2.2. Construction and operation of MFC

The MFC was assembled by two identical cubic chambers with an effective volume of 70 mL as described previously.¹⁶ In order to keep the pH difference intact, a bipolar membrane (38.5 cm², Beijing Yanrun, China) was applied to separate the anode and cathode chambers.^13,18 The anode electrode was a graphite felt (25 cm², Hunan Jiuhua, China), and the cathode electrode was a bare or modified carbon cloth. The stable bioanode was acclimatized in advance by inoculating anaerobic digester sludge.¹⁹ The anolyte was artificial wastewater containing a buffering solution (1 g L⁻¹ glucose and 50 mM phosphate, pH 7.0).¹⁶ The catholyte, unless specified, was 50 mM phosphate buffer solution (PBS) containing 100 mg L⁻¹ Cr(VI) (K₂Cr₂O₇ solution) at pH 2.5. The MFCs were operated in a batch-fed mode (25 ± 0.5 °C) with an external resistance of 1000 Ω, unless specified. In order to ensure reproducibility, all MFC reactors were conducted in triplicate.
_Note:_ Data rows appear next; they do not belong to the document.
-- ==== Sys2Proof/Syntax.lean ====
section
/-! DEFINITION. The commands Apnik takes: one constructor per row of spec/opcode_table.json.  A command is an
event at the part's boundary or inside it (a register access, a pin edge, a received block, an
engine's work ending); its operands are what the state does not already give. -/
namespace Sys2Proof

/-- The three inputs of an encoder port (R37). -/
inductive EncPin where
  | a | b | z
  deriving DecidableEq, Repr

/-- What one adaptation update does to a value: at most one code (R76). -/
inductive Move where
  | down | stay | up
  deriving DecidableEq, Repr

/-- The equaliser registers of a lane (R82). -/
inductive EqReg where
  | ctle | dfeA | dfeB | dfeC | freeze
  deriving DecidableEq, Repr

/-- What a port in ACTIVE lost on a lane (R84). -/
inductive LinkLoss where
  | sig | cdr | alignment
  deriving DecidableEq, Repr

/-- How an exit from QUIET starts (R93). -/
inductive QuietExit where
  | wake | trigger | signal
  deriving DecidableEq, Repr


/-- A window of a function onto the part (R256). -/
inductive Bar where
  | bar0 | bar2 | bar4
  deriving DecidableEq, Repr

/-- Completion Timeout: the default, one of the ranges A to D, or disabled (R251). -/
inductive CplTimeout where
  | default | rangeA | rangeB | rangeC | rangeD | off
  deriving DecidableEq, Repr

/-- What configuration software has set in a function's capability structures (R251): ECRC generation and checking;
Completion Timeout; D3hot; ASPM L1 with L1.1 and L1.2; LTR; the TPH Requester; the AER masks and severity. -/
structure PcieCaps where
  ecrcGen : Bool
  ecrcCheck : Bool
  cplTimeout : CplTimeout
  d3hot : Bool
  aspmL1 : Bool
  l11 : Bool
  l12 : Bool
  ltr : Bool
  tph : Bool
  aerMask : Word
  aerSeverity : Word
  aerCorrMask : Word
  deriving DecidableEq, Repr

/-- What training and PCIe configuration software have set (R251, R253, R287): the speed, 0 for 2.5 GT/s up to 5 for
64 GT/s; the width trained, and the width that L0p leaves active, as powers of 2; FLIT mode; 10-bit tags; Max Payload Size
128 * 2^mps; Max Read Request Size 128 * 2^mrrs; NumVFs and VF Enable; PF0's capability structures. -/
structure PcieCfg where
  speed : Fin 6
  width : Fin 5
  flit : Bool
  tags10 : Bool
  mps : Fin 3
  mrrs : Fin 6
  l0p : Fin 5
  numVfs : Fin 64
  vfEnable : Bool
  caps : PcieCaps
  deriving DecidableEq, Repr
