-- ==== Sys2Proof/Machine/RegMap.lean ====
section
/-! DEFINITION. The register map of BAR0: the address of every register, and one row per register that
gives its fields' places, access types, reset values, stated ranges and reserved encodings, as the
field tables of spec/01 to spec/14 state them (R24, R36).  A register no row names does not exist (R25). -/
namespace Sys2Proof.Machine

/-- Access types of R24; `cs` variants survive warm reset (RWS). -/
inductive Acc where
  | rw | rws | ro | wo | w1c | w1s | w1cs
  deriving DecidableEq, Repr

/-- One field: bits hi..lo, its access, a stated range (R36 clips to it), whether the range is
signed, and its reserved encodings (R36 keeps the old value). -/
structure FieldRow where
  hi : Nat
  lo : Nat
  acc : Acc
  range : Option (Int × Int)
  signed : Bool
  reserved : List Nat
  deriving DecidableEq, Repr

/-- What a register is: fields, a 32-bit counter of R21, or a 16-bit attempt counter of R22. -/
inductive RegKind where
  | plain | counter | attempts
  deriving DecidableEq, Repr

/-- One register of a unit: offset, repetition inside the unit, kind, reset value, fields. -/
structure RegRow where
  off : Nat
  rep : Nat
  reps : Nat
  kind : RegKind
  reset : Nat
  fields : List FieldRow
  deriving DecidableEq, Repr

/-- The blocks that hold registers. -/
inductive Blk where
  | time | mot | phy | lnk | pix | obj | ejt | pwm | seq | host | dma | erg | cmp | evt | cvn | pwr | flt
  deriving DecidableEq, Repr

/-- A group of equal units: base, stride, count, the block whose state holds them, where their
CFG_ERR bit is (R36: offset base, stride, bit), and whether a bad write is ignored as a whole
instead of clipped, as the sequencer and client chapters state (R231, R260). -/
structure UnitRow where
  base : Nat
  stride : Nat
  count : Nat
  blk : Blk
  cfgErr : Option (Nat × Nat × Nat)
  ignore : Bool
  regs : List RegRow
  deriving DecidableEq, Repr

def fRow (hi lo : Nat) (acc : Acc) : FieldRow := ⟨hi, lo, acc, none, false, []⟩
/-- A field that holds a stream ID: 96 to 127 are reserved (R5). -/
def strRow (hi lo : Nat) : FieldRow := ⟨hi, lo, .rw, none, false, (List.range 32).map (· + 96)⟩
def cRow (off : Nat) : RegRow := ⟨off, 0, 1, .counter, 0, []⟩
def cRows (off rep reps : Nat) : RegRow := ⟨off, rep, reps, .counter, 0, []⟩


/-! hst: R29, 01_architecture.md -/
abbrev HST_ID : Nat := 0x0
abbrev HST_REV : Nat := 0x4
abbrev HST_CONFIG : Nat := 0x8
abbrev HST_TB_LO : Nat := 0x10
abbrev HST_TB_HI : Nat := 0x14
abbrev HST_TB_RATE : Nat := 0x18
abbrev HST_TB_STEP : Nat := 0x1C
abbrev HST_TB_CTRL : Nat := 0x20
abbrev HST_TB_STATUS : Nat := 0x24
abbrev HST_PPS_LO : Nat := 0x28
abbrev HST_PPS_HI : Nat := 0x2C
abbrev HST_ACCESS_ERR : Nat := 0x30
abbrev HST_ACCESS_ADDR : Nat := 0x34
abbrev HST_ACCESS_ADDR_HI : Nat := 0x38
abbrev HST_RESET_CAUSE : Nat := 0x40

/-! mbx: R274, 09_host_delivery.md -/
abbrev HST_MBX_CMD : Nat := 0x100000
abbrev HST_MBX_STATUS : Nat := 0x100004
abbrev HST_MBX_ARG (k : Nat) : Nat := 0x100010 + k * 0x4
abbrev HST_MBX_RES (k : Nat) : Nat := 0x100080 + k * 0x4

/-! dlp: R82, 03_dunelink_lanes.md -/
abbrev DLP_CTRL (n : Nat) : Nat := 0x200000 + n * 0x1000
abbrev DLP_STATUS (n : Nat) : Nat := 0x200004 + n * 0x1000
abbrev DLP_PRESET (n : Nat) : Nat := 0x200008 + n * 0x1000
abbrev DLP_BACKOFF (n : Nat) : Nat := 0x20000C + n * 0x1000
abbrev DLP_CNT_ATTEMPT (n : Nat) : Nat := 0x200010 + n * 0x1000
abbrev DLP_CNT_RECOVER (n : Nat) : Nat := 0x200014 + n * 0x1000
abbrev DLP_CNT_DOWN (n : Nat) : Nat := 0x200018 + n * 0x1000
abbrev DLP_LANE_STATUS (n : Nat) (k : Nat) : Nat := 0x200100 + n * 0x1000 + k * 0x100
abbrev DLP_CTLE (n : Nat) (k : Nat) : Nat := 0x200104 + n * 0x1000 + k * 0x100
abbrev DLP_DFE_A (n : Nat) (k : Nat) : Nat := 0x200108 + n * 0x1000 + k * 0x100
abbrev DLP_DFE_B (n : Nat) (k : Nat) : Nat := 0x20010C + n * 0x1000 + k * 0x100
abbrev DLP_DFE_C (n : Nat) (k : Nat) : Nat := 0x200110 + n * 0x1000 + k * 0x100
abbrev DLP_ADAPT_FREEZE (n : Nat) (k : Nat) : Nat := 0x200114 + n * 0x1000 + k * 0x100
abbrev DLP_FOM (n : Nat) (k : Nat) : Nat := 0x200118 + n * 0x1000 + k * 0x100
abbrev DLP_ESCAN_CTRL (n : Nat) (k : Nat) : Nat := 0x200120 + n * 0x1000 + k * 0x100
abbrev DLP_ESCAN_STATUS (n : Nat) (k : Nat) : Nat := 0x200124 + n * 0x1000 + k * 0x100
abbrev DLP_ESCAN_UI_LO (n : Nat) (k : Nat) : Nat := 0x200128 + n * 0x1000 + k * 0x100
abbrev DLP_ESCAN_UI_HI (n : Nat) (k : Nat) : Nat := 0x20012C + n * 0x1000 + k * 0x100
abbrev DLP_ESCAN_ERR (n : Nat) (k : Nat) : Nat := 0x200130 + n * 0x1000 + k * 0x100
abbrev DLP_PRBS_CTRL (n : Nat) (k : Nat) : Nat := 0x200140 + n * 0x1000 + k * 0x100
abbrev DLP_PRBS_ERR (n : Nat) (k : Nat) : Nat := 0x200144 + n * 0x1000 + k * 0x100
abbrev DLP_PRBS_BITS_LO (n : Nat) (k : Nat) : Nat := 0x200148 + n * 0x1000 + k * 0x100
abbrev DLP_PRBS_BITS_HI (n : Nat) (k : Nat) : Nat := 0x20014C + n * 0x1000 + k * 0x100

/-! dlk: R130, 04_dunelink_packets.md -/
abbrev DLK_STATUS (n : Nat) : Nat := 0x300000 + n * 0x1000
abbrev DLK_SKEW (n : Nat) : Nat := 0x300004 + n * 0x1000
abbrev DLK_LINE_CTRL (n : Nat) : Nat := 0x300008 + n * 0x1000
abbrev DLK_TRG_CTRL (n : Nat) : Nat := 0x30000C + n * 0x1000
abbrev DLK_FEC_WARN (n : Nat) : Nat := 0x300010 + n * 0x1000
abbrev DLK_CAM_EVT (n : Nat) : Nat := 0x300014 + n * 0x1000
abbrev DLK_VC_DIV_LO (n : Nat) : Nat := 0x300018 + n * 0x1000
abbrev DLK_VC_DIV_HI (n : Nat) : Nat := 0x30001C + n * 0x1000
abbrev DLK_REG_CMD (n : Nat) : Nat := 0x300020 + n * 0x1000
abbrev DLK_REG_ADDR (n : Nat) : Nat := 0x300024 + n * 0x1000
abbrev DLK_REG_WDATA (n : Nat) : Nat := 0x300028 + n * 0x1000
abbrev DLK_REG_RDATA (n : Nat) : Nat := 0x30002C + n * 0x1000
abbrev DLK_REG_STATUS (n : Nat) : Nat := 0x300030 + n * 0x1000
abbrev DLK_REG_TIMEOUT (n : Nat) : Nat := 0x300034 + n * 0x1000
abbrev DLK_CNT_HDR_CRC (n : Nat) : Nat := 0x300080 + n * 0x1000
abbrev DLK_CNT_MALFORMED (n : Nat) : Nat := 0x300084 + n * 0x1000
abbrev DLK_CNT_BADBLK (n : Nat) : Nat := 0x300088 + n * 0x1000
abbrev DLK_CNT_SEQ_GAP (n : Nat) : Nat := 0x30008C + n * 0x1000
abbrev DLK_CNT_PAY_CRC (n : Nat) : Nat := 0x300090 + n * 0x1000
abbrev DLK_CNT_ORPHAN (n : Nat) : Nat := 0x300094 + n * 0x1000
abbrev DLK_CNT_UNBOUND (n : Nat) : Nat := 0x300098 + n * 0x1000
abbrev DLK_CNT_BAD_DT (n : Nat) : Nat := 0x30009C + n * 0x1000
abbrev DLK_CNT_RXOVF (n : Nat) : Nat := 0x3000A0 + n * 0x1000
abbrev DLK_CNT_SHORT (n : Nat) : Nat := 0x3000A4 + n * 0x1000
abbrev DLK_CNT_MISSING (n : Nat) : Nat := 0x3000A8 + n * 0x1000
abbrev DLK_CNT_LATE (n : Nat) : Nat := 0x3000AC + n * 0x1000
abbrev DLK_CNT_NOSTAMP (n : Nat) : Nat := 0x3000B0 + n * 0x1000
abbrev DLK_CNT_STALE (n : Nat) : Nat := 0x3000B4 + n * 0x1000
abbrev DLK_CNT_RESYNC (n : Nat) : Nat := 0x3000B8 + n * 0x1000
abbrev DLK_CNT_LCTL_BAD (n : Nat) : Nat := 0x3000BC + n * 0x1000
abbrev DLK_CNT_STALE_RESP (n : Nat) : Nat := 0x3000C0 + n * 0x1000
abbrev DLK_CNT_REG_TIMEOUT (n : Nat) : Nat := 0x3000C4 + n * 0x1000
abbrev DLK_CNT_BC_ERR (n : Nat) : Nat := 0x3000C8 + n * 0x1000
abbrev DLK_CNT_CAM_TRIG_LOST (n : Nat) : Nat := 0x3000CC + n * 0x1000
abbrev DLK_CNT_CAM_EVT (n : Nat) : Nat := 0x3000D0 + n * 0x1000
abbrev DLK_FEC_CW_LO (n : Nat) (k : Nat) : Nat := 0x300100 + n * 0x1000 + k * 0x40
abbrev DLK_FEC_CW_HI (n : Nat) (k : Nat) : Nat := 0x300104 + n * 0x1000 + k * 0x40
abbrev DLK_FEC_CORR_CW (n : Nat) (k : Nat) : Nat := 0x300108 + n * 0x1000 + k * 0x40
abbrev DLK_FEC_CORR_SYM (n : Nat) (k : Nat) : Nat := 0x30010C + n * 0x1000 + k * 0x40
abbrev DLK_FEC_UNCORR (n : Nat) (k : Nat) : Nat := 0x300110 + n * 0x1000 + k * 0x40
abbrev DLK_FEC_AM_ERR (n : Nat) (k : Nat) : Nat := 0x300114 + n * 0x1000 + k * 0x40
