-- ==== Sys2Proof/Machine/State.lean ====
section
/-! DEFINITION. The state of Apnik as plain data: per block, its registers (those that differ from their reset
value, by BAR0 address) and the state behind them that the manual names, and the queue of waiting
commands. -/
namespace Sys2Proof.Machine

/-- Reasons a command stops with a fault.  There is none: the manual gives every command an effect,
and its own error cases are flags and records of the state. -/
inductive Fault where
  deriving DecidableEq, Repr

/-- Reasons a command is refused. -/
inductive Refusal where
  /-- Raised by the dispatcher for a command that has no meaning in this model yet.  Safe: no run passes it. -/
  | notModelled (mnemonic : String)
  deriving DecidableEq, Repr

/-! ## Identity, timebase and access (R2, R11 to R32) -/

/-- The order codes of R2. -/
inductive Part where
  | wap24_48C | wap24_48I | wap24_24I
  deriving DecidableEq, Repr

/-- Identity and global block. -/
structure TimeSt where
  regs : RegFile
  /-- TB in ns (R11).  It does not wrap (R23), so it is a natural number (log 9). -/
  tb : Nat
  /-- The 32-bit fractional accumulator (R12). -/
  frac : Nat
  /-- The remaining step in units of 2^-10 ns (R14). -/
  stepRem : Int
  /-- Holding registers of split reads: by function * 2^32 + address of the low half (R16). -/
  held : Tab Word
  /-- TB of the last captured PPS_IN edge (R17). -/
  ppsLast : Option Nat
  /-- REFCLK_SYS is present (R390, R400). -/
  refSysOk : Bool
  /-- Causes of a warm reset that waits for REFCLK_SYS (R400). -/
  warmWait : List Nat
  /-- The order code (R2). -/
  part : Part
  deriving DecidableEq, Repr

def TimeSt.init : TimeSt := ⟨[], 0, 0, 0, [], none, true, [], .wap24_48C⟩

/-! ## Motion (R34 to R68) -/

/-- An encoder port behind its registers. -/
structure EncSt where
  pos : Pos
  /-- Raw synchronised levels, toggled by raw edges (R40). -/
  rawA : Bool
  rawB : Bool
  rawZ : Bool
  /-- TB of the first sample that showed each raw level (R37). -/
  atA : Nat
  atB : Nat
  atZ : Nat
  /-- Accepted, filtered levels (R37). -/
  a : Bool
  b : Bool
  z : Bool
  /-- The reference state AB, after SWAP_AB (R37, R424). -/
  refA : Bool
  refB : Bool
  /-- TB of the last accepted transition, legal or not (R39). -/
  lastAcc : Option Nat
  /-- TB of the last legal transition (R49). -/
  lastLegal : Option Nat
  /-- The current run, newest first: TB and counts of each step, at most 129 (R48, R53). -/
  run : List (Nat × Nat)
  /-- The run's direction: true is decreasing. -/
  runDec : Bool
  /-- The turning point P_t (R49). -/
  turn : Pos
  /-- Counts of the current 1 ms window (R40, R43): illegal, legal, raw and accepted edges per pin. -/
  winIllegal : Nat
  winLegal : Nat
  winRaw : Nat × Nat × Nat
  winAcc : Nat × Nat × Nat
  winNoise : Bool
  /-- The 1 ms window the counts are of, and whether decoding ran throughout it (R423). -/
  winId : Nat
  winWhole : Bool
  /-- Counts accepted while Z has stayed active (R41). -/
  zRun : Nat
  /-- An index was accepted and no A/B transition since (R42). -/
  idxNoAB : Bool
  /-- Z_MODE 10: the next index loads ENC_ZERO (R41). -/
  zArm : Bool
  /-- The last good SSI word, the bad words in succession, and whether a first word is awaited (R52, R53). -/
  ssiLast : Option Nat
  ssiBad : Nat
  /-- TB of the last good word that moved or stood, for extrapolation (R53). -/
  ssiStamp : Nat
  /-- The word in progress: TB of its latch and whether the data line was high (R50). -/
  ssiWord : Option (Nat × Bool)
  deriving DecidableEq, Repr

def EncSt.init : EncSt :=
  ⟨0#48, false, false, false, 0, 0, 0, false, false, false, false, false, none, none, [], false, 0#48,
    0, 0, (0, 0, 0), (0, 0, 0), false, 0, false, 0, false, false, none, 0, 0, none⟩

/-- A position received over Caravan, by device and port (R354, R355). -/
structure SpanIn where
  valid : Bool
  pos : Pos
  speed : Int
  state : Nat
  dec : Bool
  lost : Bool
  seq : Option Nat
  period : Nat
  tb : Nat
  /-- TB at which the last good cell arrived. -/
  arrived : Nat
  deriving DecidableEq, Repr

def SpanIn.init : SpanIn := ⟨false, 0#48, 0, 0, false, true, none, 0, 0, 0⟩

/-- A motion source's extrapolation in holdover (R57). -/
structure HoldSt where
  start : Nat
  pos : Fix
  speed : Int
  /-- TB at which HOLD_MAX expires. -/
  ends : Nat
  filt : Nat
  deriving DecidableEq, Repr

/-- A motion source (R55 to R57). -/
structure MsSt where
  /-- The input in use: some false primary, some true secondary. -/
  inUse : Option Bool
  /-- Primary minus secondary, as last tracked (R56). -/
  offset : Option Pos
  /-- The offset the secondary is used with: that of the switch to it (R56, R57). -/
  inOff : Pos
  hold : Option HoldSt
  /-- The position a source without input stands at. -/
  frozen : Fix
  lost : Bool
  /-- Counts the emulated output of the port of this number has still to show, and the TB from which its next
  transition may come (R54). -/
  emuLag : Int
  emuAt : Nat
  deriving DecidableEq, Repr

def MsSt.init : MsSt := ⟨none, none, 0#48, none, 0#80, true, 0, 0⟩

/-- A trigger generator behind its registers (R58 to R61). -/
structure GenSt where
  /-- TRG_NEXT: 48-bit count, 32-bit fraction (R59). -/
  next : Fix
  listIdx : Nat
  /-- TIME mode: the next due instant in 2^-32 ns (R61). -/
  timeNext : Option Nat
  /-- Due instants (ps) of PIN, EVENT and SEQ triggers not yet issued. -/
  due : List Nat
  /-- The one pending event of the EVENT consumer (R329): its instant (ps). -/
  pendingEvt : Option Nat
  /-- The generator's last trigger while no port names it (ps). -/
  last : Option Nat
  deriving DecidableEq, Repr

def GenSt.init : GenSt := ⟨0#80, 0, none, [], none, none⟩

/-- A stamp table entry (R66). -/
structure StampEnt where
  tb : Nat
  pos : Pos
  frac : Nat
  flags : Nat
  deriving DecidableEq, Repr

def StampEnt.init : StampEnt := ⟨0, 0#48, 0, 0⟩

/-- A port's tags (R64, R66). -/
structure PortTrg where
  tag : Nat
  /-- Camera-side instant (ps) of the port's previous trigger (R61). -/
  last : Option Nat
  /-- The stamp table; an index no trigger has written is not listed (R68). -/
  stamps : Tab (Option StampEnt)
  deriving DecidableEq, Repr

def PortTrg.init : PortTrg := ⟨0, none, []⟩

/-- A trigger pin (R63): the accepted input level, and the output's pulses, start and end (ps), oldest first. -/
structure TrigPin where
  level : Bool
  pulses : List (Nat × Nat)
  deriving DecidableEq, Repr

def TrigPin.init : TrigPin := ⟨false, []⟩

/-- The motion block. -/
structure MotSt where
  regs : RegFile
  enc : Tab EncSt
  span : Tab SpanIn
  ms : Tab MsSt
  gen : Tab GenSt
  port : Tab PortTrg
  pin : Tab TrigPin
  deriving DecidableEq, Repr

def MotSt.init : MotSt := ⟨[], [], [], [], [], [], []⟩
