/-! ### SSI words (R50 to R53) -/

/-- Bits of a word: position, error bit if ERR_EN, CRC (R50). -/
def ssiBits (c : Word) : Nat := bits c 15 10 + b2n (bit c 30) + bits c 9 5

/-- Gray to binary, most significant bit first (R53). -/
def unGray (bs : List Bool) : Nat :=
  (bs.foldl (fun (p : Nat × Bool) b => (2 * p.1 + b2n (xor p.2 b), xor p.2 b)) (0, false)).1

/-- The value of a word's position bits (R53). -/
def ssiValue (c : Word) (w : List Bool) : Nat :=
  if bit c 31 then unGray (w.take (bits c 15 10)) else ofMsb (w.take (bits c 15 10))

/-- Whether a word's CRC matches (R52). -/
def ssiCrcOk (c crc : Word) (w : List Bool) : Bool :=
  let len := bits c 9 5
  let n := bits c 15 10 + b2n (bit c 30)
  let r := crcMsb len (bits crc 31 16) (bits crc 15 0 % 2 ^ len) (w.take n)
  let got := ofMsb ((w.drop n).take len)
  len == 0 || (if bit c 4 then r ^^^ (2 ^ len - 1) else r) == got

/-- Whether a word passes the checks of R50 to R52 that need no earlier word. -/
def ssiWordOk (s : State) (n : Nat) (high : Bool) (w : List Bool) (delay : Nat) (back : Bool) : Bool :=
  let c := s.rd .mot (ENC_SSI_CTRL n)
  high && back && ssiCrcOk c (s.rd .mot (ENC_SSI_CRC n)) w &&
    !(bit c 30 && atD w (bits c 15 10) false == bit c 29) &&
    !(bit c 28 && decide (400 < delay))

/-- The change from the last good word as a signed NBITS-bit difference (R53). -/
def ssiChange (nb v last : Nat) : Int := sgn nb (v + 2 ^ nb - last % 2 ^ nb)

/-- Whether a change is too large (R52). -/
def ssiTooFar (s : State) (n : Nat) (d : Int) : Bool :=
  decide ((s.rd .mot (ENC_SSI_MAXSTEP n)).toNat < d.natAbs) ||
    decide (2 ^ (s.fld .mot (ENC_SSI_CTRL n) 15 10 - 1) < d.natAbs)

/-- A bad SSI word (R52). -/
def State.ssiBadWord (s : State) (n : Nat) : State :=
  let s := (s.count .mot (ENC_CNT_SSI_BAD n)).setb .mot (ENC_STATUS n) 11 true
  let s := s.onEnc n (fun e => { e with ssiBad := e.ssiBad + 1, ssiWord := none })
  if 3 ≤ (s.enc n).ssiBad then s.encLost n else s

/-- The state machine for a change of several counts in one direction: three steps settle it (R49). -/
def State.ssiSteps (s : State) (n : Nat) (dec : Bool) (p : Pos) : Nat → State
  | 0 => s
  | k + 1 =>
    let d : Int := if dec then -1 else 1
    let q := p + BitVec.ofInt 48 d
    (s.encStep n dec p q (decide (s.fld .mot (ENC_STATUS n) 1 0 = 1))).ssiSteps n dec q k

/-- A good word that moved the position: it counts as transitions for R48 and R49 (R53). -/
def State.ssiMove (s : State) (n : Nat) (d : Int) (t prev : Nat) : State :=
  let dec := decide (d < 0)
  let p := (s.enc n).pos
  let s := s.encAdd n d
  let s := s.onEnc n (fun e => { e with lastLegal := some t, winLegal := e.winLegal + 1 })
  if s.flag .mot (ENC_STATUS n) 3 then s
  else
    let e := s.enc n
    let first := s.fld .mot (ENC_STATUS n) 1 0 = 1 ∧ (e.run = [] ∨ e.runDec ≠ dec)
    let s := s.onEnc n (fun e =>
      if e.run ≠ [] ∧ e.runDec = dec then pushRun e dec t d.natAbs
      else pushRun { e with run := [(prev, 0)], runDec := dec } dec t d.natAbs)
    -- in STARTING a single count against the run is the first of a new one
    let s := if first ∧ d.natAbs = 1 then s else s.ssiSteps n dec p (min d.natAbs 3)
    s.encSpeed n

/-- A good SSI word (R53).  DESIGN CHOICE (log 122): ENC_CTRL.INVERT does not act on it. -/
def State.ssiGoodWord (s : State) (n : Nat) (v t delay : Nat) : State :=
  let e := s.enc n
  let c := s.rd .mot (ENC_SSI_CTRL n)
  let s := if bit c 28 then s.wr .mot (ENC_SSI_DELAY n) (BitVec.ofNat 32 (delay % 512)) else s
  let s := s.onEnc n (fun e => { e with ssiLast := some v, ssiBad := 0, ssiStamp := t, ssiWord := none })
  match e.ssiLast with
  | none => s.encLoad n (BitVec.ofNat 48 v)
  | some last =>
    let d := ssiChange (bits c 15 10) v last
    if d = 0 then s else s.ssiMove n d t e.ssiStamp

/-- SSI_WORD_START (R50): every ENC_SSI_PERIOD ns, aligned to TB (R423); the sensor is latched now. -/
def execSsiWordStart (n : Fin 8) (dataHigh : Bool) (s : State) : Host.Outcome State Fault Refusal :=
  let p := (s.rd .mot (ENC_SSI_PERIOD n)).toNat
  .next (if encMode s n = 2 ∧ (s.enc n).ssiWord = none ∧ p ≠ 0 ∧ s.now % p = 0 then
      s.onEnc n (fun e => { e with ssiWord := some (s.now, dataHigh) })
    else s)

/-- SSI_WORD_END (R51 to R53): the word's bits as received, the measured cable delay in 5 ns steps, and
whether the data line returned high in time. -/
def execSsiWordEnd (n : Fin 8) (word : List Bool) (delay : Nat) (returnedHigh : Bool) (s : State) :
    Host.Outcome State Fault Refusal :=
  .next (State.emuAll (before := s) (
    let s := s.encRoll n
    match (s.enc n).ssiWord with
    | none => s
    | some (t, high) =>
      if encMode s n ≠ 2 then s
      else
        let e := s.enc n
        let c := s.rd .mot (ENC_SSI_CTRL n)
        let v := ssiValue c word
        let far := match e.ssiLast with
          | none => false
          | some last => decide (e.ssiBad < 3) && ssiTooFar s n (ssiChange (bits c 15 10) v last)
        if ssiWordOk s n high word delay returnedHigh && !far then s.ssiGoodWord n v t delay
        else s.ssiBadWord n))

/-! ### Pass-through outputs (R54) -/

/-- What a pass-through output drives; none is high impedance. -/
structure PassThrough where
  pa : Option Bool
  pb : Option Bool
  pz : Option Bool
  deriving DecidableEq, Repr

/-- Quadrature and index of a position.  DESIGN CHOICE (log 81): AB is 00 at a position that is a multiple of 4 and
counts up by R37; the index is active at position 0 alone. -/
def emulated (p : Pos) : PassThrough :=
  let k := p.toNat % 4
  ⟨some (k == 2 || k == 3), some (k == 1 || k == 2), some (p == 0#48)⟩

/-- The position the emulated output of a port shows: that of motion source MSn, as far as it has followed (R54). -/
def emuPos (s : State) (n : Nat) : Pos :=
  fixPos (sourcePos s n) - BitVec.ofInt 48 ((s.ms n).emuLeft s.now)

/-- The pass-through outputs of a port (R54): high impedance in MODE OFF and outside RUN (R380), the SSI clock on PA in
MODE SSI, otherwise by PT_MODE.  The fixed delays of the filtered and raw outputs are timing (log 11). -/
def passThrough (s : State) (n : Nat) : PassThrough :=
  let e := s.enc n
  if !s.pwr.coreUp || !s.outputsOn then ⟨none, none, none⟩
  else match encMode s n, s.fld .mot (ENC_CTRL n) 15 14 with
  | 0, _ => ⟨none, none, none⟩
  | 1, 1 => ⟨some e.a, some e.b, some e.z⟩
  | 1, 2 => ⟨some e.rawA, some e.rawB, some e.rawZ⟩
  | 1, 3 => emulated (emuPos s n)
  | 2, _ => ⟨some e.ssiWord.isNone, none, none⟩
  | _, _ => ⟨none, none, none⟩

end Sys2Proof.Machine
end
2.3. Effects of co-existing Cu(II) in catholyte

The effects of co-existing Cu(II) on Cr(VI) removal were studied through adding 400 mg L⁻¹ Cu(II) (CuSO₄·5H₂O solution) into the MFC catholyte mentioned above. In this case, the MFCs with the bare and BioAu/MWCNT electrode in the presence of Cu(II) were dubbed the “Bare-CrCu” and “BioAu/MWCNT-CrCu” MFC, respectively. Meanwhile, the MFCs for removing sole Cr(VI) (100 mg L⁻¹) and sole Cu(II) (400 mg L⁻¹) were carried out to serve as the corresponding control groups. Hence, the MFCs with two different electrodes for sole Cr(VI) and sole Cu(II) removal were denoted as the “Bare-Cr”, “BioAu/MWCNT-Cr”, “Bare-Cu” and “BioAu/MWCNT-Cu” MFC. In this section, all experimental MFCs were connected to an external resistance of 10 Ω. The Cr(VI)/Cu(II) concentration ratio (1 : 4) and external resistance (10 Ω) were chosen based on the optimization experimental results shown in ESI (Fig. S2 and S3†).

2.4. Analytical methods

The voltage, power density, and internal resistance of MFCs were obtained according to the methods described in our previous work.¹⁹ Cyclic voltammetry (CV) and electrochemical impedance spectroscopy (EIS) were used to evaluate the electrochemical characteristics of the electrodes. CV was tested in a three-electrode system (reference electrode: Ag/AgCl electrode, working electrode: tested electrode, counter electrode: Pt electrode) as previously described.¹⁶ The electrolyte for CV test was 10 mM PBS (pH = 7). EIS analysis was performed with the same three-electrode system (frequency range: 100 kHz to 5 mHz, potential amplitude: 10 mV) in the electrolyte consisting of 5 mM K₃Fe(CN)₆ and 0.2 M KCl (pH = 7).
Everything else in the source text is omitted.